With a reputation for his satirical attacks on several subjects Dale was called the "militant editor". As editor of the Post-Democrat, Dale combatted the Ku Klux Klan (KKK). The Indiana Ku Klux Klan, formed in the early 1920s, had hundreds of thousands of members, including 3,000 in Muncie; few of the state's newspapers took a stance against the organization. As local KKK members were largely Republican and anti-labor, many were opponents of Dale. Dale initially supported the KKK, writing in April 1922 that there was "plenty of room for an organization of this kind to work in Delaware County", though he disliked their outfits. His first report opposing the organization came a few months later:

Strange things are happening in Muncie these days, Hundreds of citizens here, many of them being men of high character, are joining the Ku Klux Klan, but we question very much whether or not a very large percentage of those are really aware of the things pulled off by an inner circle of Kluckers, who, most likely, refrain from informing the rank and file of the Klan of their maneuvers.

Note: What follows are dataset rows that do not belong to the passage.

-- ==== Sys2Proof/Machine/HostOps.lean ====
section
/-! DEFINITION. The host's register window and aperture (R434, R436, R448, R464, R467, R479 to R484, R488, R493). -/
namespace Sys2Proof.Machine
open Sys2Proof Sys2Proof.Checks

/-! ### The register window (R479, R480) -/

def windowSize : Nat := 0x4000000

/-- What an 8-byte register of the window reads; write-only fields and offsets not listed read 0. (DEDUCED, log 79.) -/
def windowRead (s : State) (o : Nat) : Nat :=
  let r := s.regs
  if o = 0x8000 then r.qtbase.toNat
  else if o = 0x8008 then r.qtn.toNat
  else if o = 0x8010 then r.ctbase.toNat
  else if o = 0x8018 then r.ctxcmd.toNat
  else if o = 0x8020 then r.hcfg.toNat
  else if o = 0x8028 then r.apbase.toNat
  else if o = 0x9000 then r.tlbiva.toNat
  else if o = 0x9008 then r.tlbilen.toNat
  else if o = 0x9010 then r.tlbictl.toNat + if tlbBusy s then 2 else 0
  else if o = 0xA000 then r.frbase.toNat
  else if o = 0xA008 then r.frwr.toNat
  else if o = 0xA010 then r.fans.toNat
  else if o = 0xB000 then r.tsbase.toNat
  else if o = 0xB008 then r.tslen.toNat
  else if o = 0xB010 then r.tswr.toNat
  else if o = 0xB018 then r.tsrd.toNat
  else if o = 0xC000 then r.lwbase.toNat
  else if o = 0xC008 then r.lwcmd.toNat
  else if 0x10000 ≤ o && o < 0x18000 then (if debugOpen s then debugRead s ((o - 0x10000) / 0x1000) (o % 0x1000) else 0)
  else if 0x100000 ≤ o && o < 0x101000 then leNat (memRead s.mg.mailbox (o - 0x100000) 8)
  else if o = 0x101008 then r.mbsts.toNat
  else if windowSize ≤ o && o < windowSize + 64 then (sget 0 s.sctl ((o - windowSize) / 8)).toNat
  else if o = windowSize + 64 then r.apsize
  else 0

/-- What an access of the host reads from the window (R479): the register, or the half that a 4-byte access reaches; none where it completes with
Unsupported Request. -/
def registerRead (s : State) (offset len : Nat) : Option Nat :=
  if len = 8 && offset % 8 = 0 then some (windowRead s offset)
  else if len = 4 && offset % 4 = 0 then some (windowRead s (offset / 8 * 8) / 2 ^ (8 * (offset % 8)) % 2 ^ 32)
  else none

/-- Size of the aperture, 1 GiB to 1 TiB (R479). (DESIGN CHOICE, log 5.) -/
def apertureSize (s : State) : Nat := 2 ^ (30 + Nat.min 10 s.regs.apsize)

def setRegs (s : State) (r : HostRegs) : State := { s with regs := r }

/-- A write of CTXCMD (R481). (DEDUCED, log 73.) -/
def ctxcmdWrite (s : State) (v : Nat) (low : Bool) : Out :=
  let op := nbits v 17 16
  if ctxBusy s then .next s
  else if low && op = 1 then execCtxBind (v % 2 ^ 16) s
  else if low && op = 2 then execCtxUnbind (v % 2 ^ 16) s
  else .next (setCtxCmd s (BitVec.ofNat 64 (setField s.regs.ctxcmd.toNat 0 16 (v % 2 ^ 16))))

/-- A write of TLBICTL (R434). -/
def tlbictlWrite (s : State) (v : Nat) (low : Bool) : Out :=
  let ctx := nbits v 31 16
  if low && v.testBit 0 && !tlbBusy s then
    if v.testBit 2 then execTlbInvalidateAll ctx s else execTlbInvalidateRange ctx s.regs.tlbiva.toNat s.regs.tlbilen.toNat s
  else .next (setRegs s { s.regs with tlbictl := BitVec.ofNat 64 (fieldAt 16 16 ctx + if v.testBit 2 then 4 else 0) })

/-- A write of FANS (R436): its fields lie in the low half. -/
def fansWrite (s : State) (v : Nat) (low : Bool) : Out :=
  if !low || nbits v 63 14 != 0 then .next s
  else
    match nbits v 13 12 with
    | 0 => execFaultAnswerServiced (v % 4096) s
    | 1 => execFaultAnswerUnresolvable (v % 4096) s
    | 2 => execFaultAnswerRetained (v % 4096) s
    | _ => .next s

/-- A write of LWCMD (R488). -/
def lwcmdWrite (s : State) (v : Nat) (low : Bool) : Out :=
  if !low then .next s
  else
    let s := setRegs s { s.regs with lwcmd := BitVec.ofNat 64 (v % 512) }
    if v.testBit 8 then execLinkWindowClose (v % 256) s else execLinkWindowArm (v % 256) s

/-- A write of DCMD (R459). (DEDUCED, log 63.) -/
def dcmdWrite (s : State) (clu v : Nat) (low : Bool) : Out :=
  let b := v.testBit 5
  let w := v.testBit 4
  if !low then .next s
  else
    match v % 16 with
    | 1 => execDcmdHold clu s
    | 2 => execDcmdRelease clu b w s
    | 3 => execDcmdTstep clu b w s
    | 4 => execDcmdIstep clu b w s
    | 5 => execDcmdRun clu s
    | 6 => execDcmdAbort clu s
    | _ => .next (cmdReserved s clu)

/-- A write of a debug block (R448). -/
def debugWindow (s : State) (clu o v : Nat) (low : Bool) : Out :=
  if o = 0 then execDebugContextChange clu (BitVec.ofNat 64 v) s
  else if o = 0x18 then dcmdWrite s clu v low
  else if o = 0x30 then execDrdataWrite clu (BitVec.ofNat 64 v) s
  else .next (debugWrite s clu o v)

/-- A write of an 8-byte register: `v` is its whole new value, `low` whether the write reaches bits 31:0. (DESIGN CHOICE, log 66; DEDUCED, log 79.) -/
def windowWrite (s : State) (o v : Nat) (low : Bool) : Out :=
  let r := s.regs
  let w : DWord := BitVec.ofNat 64 v
  if o < 0x8000 then execQueueDoorbell (o / 8) s
  else if o = 0x8000 then .next (if v % 64 != 0 || devEnd ≤ v then s else setRegs s { r with qtbase := w })
  else if o = 0x8008 then .next (if v = 0 || 4096 < v then s else setRegs s { r with qtn := w })
  else if o = 0x8010 then .next (if v % 128 != 0 || devEnd ≤ v then s else setRegs s { r with ctbase := w })
  else if o = 0x8018 then ctxcmdWrite s v low
  else if o = 0x8020 then .next (setRegs s { r with hcfg := w &&& 1#64 })
  else if o = 0x8028 then .next (if v % apertureSize s != 0 then s else setRegs s { r with apbase := w })
  else if o = 0x9000 then .next (setRegs s { r with tlbiva := BitVec.ofNat 64 (fieldAt 14 43 (nbits v 56 14)) })
  else if o = 0x9008 then .next (setRegs s { r with tlbilen := BitVec.ofNat 64 (v / 2 ^ 14 * 2 ^ 14) })
  else if o = 0x9010 then tlbictlWrite s v low
  else if o = 0xA000 then .next (setRegs s { r with frbase := w })
  else if o = 0xA010 then fansWrite s v low
  else if o = 0xB000 then .next (setRegs s { r with tsbase := w })
  else if o = 0xB008 then .next (setRegs s { r with tslen := w })
  else if o = 0xB018 then .next (setRegs s { r with tsrd := w })
  else if o = 0xC000 then .next (setRegs s { r with lwbase := w })
  else if o = 0xC008 then lwcmdWrite s v low
  else if 0x10000 ≤ o && o < 0x18000 then debugWindow s ((o - 0x10000) / 0x1000) (o % 0x1000) v low
  else if 0x100000 ≤ o && o < 0x101000 then .next (updM s fun m => { m with mailbox := memWrite m.mailbox (o - 0x100000) (leBytes 8 v) })
  else if o = 0x101000 then .next (if low && v.testBit 0 then mboxDoorbell s else s)
  else if o = 0x101008 then .next (if low && v.testBit 1 then setRegs s { r with mbsts := r.mbsts &&& ~~~2#64 } else s)
  else if windowSize ≤ o && o < windowSize + 64 then
    .next (match sctlWrite v with | some c => { s with sctl := sset 0 s.sctl ((o - windowSize) / 8) c } | none => s)
  else if o = windowSize + 64 then .next (if 10 < v then s else setRegs s { r with apsize := v })
  else .next s

/-- The whole value that a 4-byte write at the low or the high half makes of a register. -/
def halfMerge (old v : Nat) (high : Bool) : Nat := if high then setField old 32 32 v else setField old 0 32 v

/-- REGISTER_WRITE (R479): an access that is not an aligned 4-byte or 8-byte one changes nothing. The manual gives SCTL (R467)
and the size of the aperture, which is the host's to choose, no place in the window: here SCTL of cluster c stands at the window's end + 8c, and the size
64 bytes past that end. (DESIGN CHOICE, log 66.) -/
def execRegisterWrite (offset len : Nat) (v : DWord) (s : State) : Out :=
  if len = 8 && offset % 8 = 0 then windowWrite s offset v.toNat true
  else if len = 4 && offset % 4 = 0 then
    let o := offset / 8 * 8
    let high := offset % 8 = 4
    windowWrite s o (halfMerge (windowRead s o) (v.toNat % 2 ^ 32) high) (!high)
  else .next s

/-! ### The aperture (R482) -/

/-- The access names device memory alone. -/
def inDevice (a n : Nat) : Bool := decide (a + n ≤ devEnd)

/-- A page of the code-page set among n bytes (R129). (DEDUCED, log 80.) -/
def touchesCode (s : State) (a n : Nat) : Bool := decide (0 < n) && codePage s (a / 0x4000 * 0x4000) ((a + n - 1) / 0x4000 * 0x4000 + 0x4000 - a / 0x4000 * 0x4000)

/-- The bytes that a read through the aperture returns; none where it completes with Unsupported Request. -/
def apertureRead (s : State) (offset len : Nat) : Option (List Byte) :=
  let a := s.regs.apbase.toNat + offset
  if inDevice a len && offset + len ≤ apertureSize s then some (memRead s.dmem a len) else none

/-- HOST_APERTURE_ACCESS (R482): an access that completes with Unsupported Request changes nothing; a write to a page of the code-page set
is discarded, and the function logs it (R129). (DEDUCED, log 80.) -/
def execHostApertureAccess (a : HostAcc) (s : State) : Out :=
  match a with
  | .read offset len => if (apertureRead s offset len).isSome then .next (touchSpan s .pass .dev (s.regs.apbase.toNat + offset) len) else .next s
  | .write offset bytes =>
    let p := s.regs.apbase.toNat + offset
    if !inDevice p bytes.length || apertureSize s < offset + bytes.length then .next s
    else if touchesCode s p bytes.length then .next { s with reports := s.reports ++ [.unsupportedRequest offset] }
    else .next (writeSpan { s with dmem := memWrite s.dmem p bytes } .dev p bytes.length)
  | .atomic _ => .next s

end Sys2Proof.Machine
end

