-- ==== Sys2Proof/Machine/Dispatch.lean ====
section
/-! DEFINITION. The meaning of each instruction and event: one arm for each constructor. -/
namespace Sys2Proof.Machine
open Sys2Proof
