/-- Words that the manual writes out bit by bit decode to the instructions that it names ("Worked encodings" of its chapters, R107 to R121). -/
def Obligations.DecodeWords : Prop :=
  let t := Decode.decode .trace
  let m := Decode.decode .mgmt
  let a := fun (x y : Ty) => ({ tya := x, tyb := y, opx := 0, rnd := .rne } : ModA)
  let mm := fun (x : Ty) => ({ ty := x, ord := .none, scope := .ln, aop := 0, cnt := 0, pair := false } : ModM)
  let g := ({ ty := .none, opx := 0, chk := false, slot := 0, scope := .ln } : ModG)
  let c := ({ slot := 0, bcnt := false, sub := 0, rsv := 0 } : ModC)
  let q := ({ sub := 0, ord := .none, scope := .ln, rsv := 0 } : ModS)
  t (rows 0x09423840 0x3FC01000 0 2) = .ok (.shl (plainWord (a .n32 .none) fun w => { w with la := true, dst := .x 4, sa := .x 1, sb := .imm, imm := 2 }))
  ∧ t (rows 0x00023808 0x20000000 0 3) = .ok (.grd (plainWord { ty := .none, opx := 0, rsv := 0 } fun w => { w with la := true, sa := .p 1, imm := 3 }))
  ∧ t (rows 0x62C03800 0xC0C00800 0 0) = .ok (.stn (plainWord (mm .s32) fun w => { w with sa := .x 6, sb := .x 3 }))
  ∧ t (rows 0x11C8389F 0xE0000000 0 4) = .ok (.movi (plainWord (a .none .none) fun w => { w with u := true, dst := .x 9, sa := .imm, imm := 4 }))
  ∧ t (rows 0x8060380F 0xE0000000 0 0) = .ok (.step (plainWord q fun w => { w with nx := .link, sa := .imm }))
  ∧ t (rows 0x21C03858 0xE0000080 0 0) = .ok (.lcnt (plainWord { g with opx := 1 } fun w => { w with dst := .x 5, sa := .p 7 }))
  ∧ t (rows 0x21403890 0x40000800 0 0) = .ok (.lred (plainWord { g with ty := .s32 } fun w => { w with dst := .x 9, sa := .x 2 }))
  ∧ t (rows 0x0B403810 0x5FC01000 0 0x804) = .ok (.bfx (plainWord (a .n32 .none) fun w => { w with dst := .x 1, sa := .x 2, sb := .imm, imm := 0x804 }))
  ∧ t (rows 0x00403800 0x40C00900 0 2) = .ok (.grdc (plainWord { ty := .s32, opx := 2, rsv := 0 } fun w => { w with sa := .x 2, sb := .x 3, imm := 2 }))
  ∧ t (rows 0x40C03850 0x2081A800 0 0) = .ok (.ffma (plainWord (a .f32 .none) fun w => { w with dst := .x 5, sa := .x 1, sb := .x 2, sc := .x 3 }))
  ∧ t (rows 0x50003840 0x2004B284 0 0) = .ok (.cvtf (plainWord { a .bf16 .f32 with rnd := .rs } fun w => { w with dst := .x 4, sa := .x 1, sc := .x 9 }))
  ∧ t (rows 0x50C03860 0x5FC05000 0 0x140) = .ok (.cvtq (plainWord { g with ty := .q4 } fun w => { w with dst := .x 6, sa := .x 2, sb := .imm, imm := 0x140 }))
  ∧ t (rows 0x60003820 0x80000B00 0 0x40) = .ok (.ld (plainWord { mm .s32 with ord := .acq, scope := .dev } fun w => { w with dst := .x 2, sa := .x 4, imm := 0x40 }))
  ∧ t (rows 0x64803850 0xC0C028C0 0 0x80) = .ok (.atms (plainWord { mm .f32 with scope := .clu } fun w => { w with dst := .x 5, sa := .x 6, sb := .x 3, imm := 0x80 }))
  ∧ t (rows 0x680038A2 0x80C00810 0 0x100) = .ok (.gath (plainWord { g with ty := .s32, slot := 2 } fun w => { w with dst := .x 10, sa := .x 20, sb := .x 3, imm := 0x100 }))
  ∧ t (rows 0x82503850 0x02000000 0 0) = .ok (.bara (plainWord q fun w => { w with nx := .stop, dst := .x 5, sb := .x 8 }))
  ∧ t (rows 0x82C0380F 0xE2000000 0 0x1000) = .ok (.barx (plainWord q fun w => { w with sa := .imm, sb := .x 8, imm := 0x1000 }))
  ∧ t (rows 0x81003800 0xC0000000 0 0x80) = .ok (.fset (plainWord (mm .none) fun w => { w with sa := .x 6, imm := 0x80 }))
  ∧ t (rows 0x90803940 0x820B3800 0 0) = .ok (.cpt (plainWord { c with slot := 3, bcnt := true } fun w => { w with dst := .x 20, sa := .x 4, sb := .x 8, sc := .x 22 }))
  ∧ t (rows 0x900038A0 0x82C00100 0 0x100) = .ok (.cpl (plainWord { c with sub := 2 } fun w => { w with dst := .x 10, sa := .x 4, sb := .x 11, imm := 0x100 }))
  ∧ t (rows 0x91903800 0xA0000000 0 0) = .ok (.pub (plainWord c fun w => { w with nx := .stop, sa := .x 5 }))
  ∧ t (rows 0xA0103D01 0x02880000 0 0) = .ok (.mpost (plainWord { tya := .none, tyb := .none, prov := false, rnd := .rne, rsv := 0 } fun w => { w with nx := .stop, dst := .a 0, sa := .x 8, sb := .x 10, sc := .x 16 }))
  ∧ t (rows 0xA4403D1A 0x06002808 0 3) = .ok (.tscl (plainWord { tya := .f32, tyb := .none, prov := false, rnd := .rz, rsv := 0 } fun w => { w with dst := .a 1, sa := .a 0, sb := .x 24, imm := 3 }))
  ∧ t (rows 0xC21038A0 0x01C00000 0 0) = .ok (.rtkt (plainWord q fun w => { w with nx := .stop, dst := .x 10, sb := .x 7 }))
  ∧ t (rows 0xC2533801 0x41C00000 0 0) = .ok (.rput (plainWord q fun w => { w with nx := .stop, la := true, lb := true, sa := .x 10, sb := .x 7 }))
  ∧ m (rows 0xDD103850 0 0 2) = .ok (.lcst (plainWord q fun w => { w with nx := .stop, dst := .x 5, imm := 2 }))
  ∧ m (rows 0xDC503830 0x40001800 0 0) = .ok (.crypVtok (plainWord { q with sub := 3 } fun w => { w with nx := .stop, dst := .x 3, sa := .x 2 }))
  ∧ t (rows 0xDD103850 0 0 2) = .error .profile ∧ t (rows 0xFFC00000 0 0 0) = .error .illegal
  ∧ t (rows 0x50003840 0x2004AA84 0 0) = .error .modOrImm ∧ t (rows 0x09423840 0x3FC01005 0 2) = .error .modOrImm
  ∧ t (rows 0xA200380A 0x20000000 0 0) = .error .syncNx

/-- R107 to R126: the decoder gives back each instruction from its own word, on every core on which it is well formed, with every operand and modifier. Where the manual leaves a point open it states the model's choice: log 28 and 29. -/
def Obligations.DecodeOfEncode : Prop := ∀ (p : Profile) (i : Instr) (v : IWord), WellFormed p i → Decode.encode i = some v → Decode.decode p v = .ok i

/-- R107 to R126: a word that decodes is the word of a well-formed instruction, and of no other. Where the manual leaves a point open it states the model's choice: log 28 and 29. -/
def Obligations.EncodeOfDecode : Prop := ∀ (p : Profile) (v : IWord) (i : Instr), Decode.decode p v = .ok i → WellFormed p i ∧ Decode.encode i = some v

— Muncie Post-Democrat, June 9, 1922

Dale began reporting on the KKK in nearly every edition, publishing reprints from national publications as well as allegations against local KKK members. He published the names of these supposed members and of businesses run by the group. He wrote that the Williams political machine worked with the KKK. He described KKK members as "kookoos", mocked their ideology of "100 percent Americanism", and employed exaggerations and disparaging nicknames to describe its members, such as referring to Daisy Douglas Barr as Daisy Doodle Barr. Dale said that KKK members would shove or spit at him. He began to blame the KKK for the 1922 attack, although it had occurred before his KKK reports.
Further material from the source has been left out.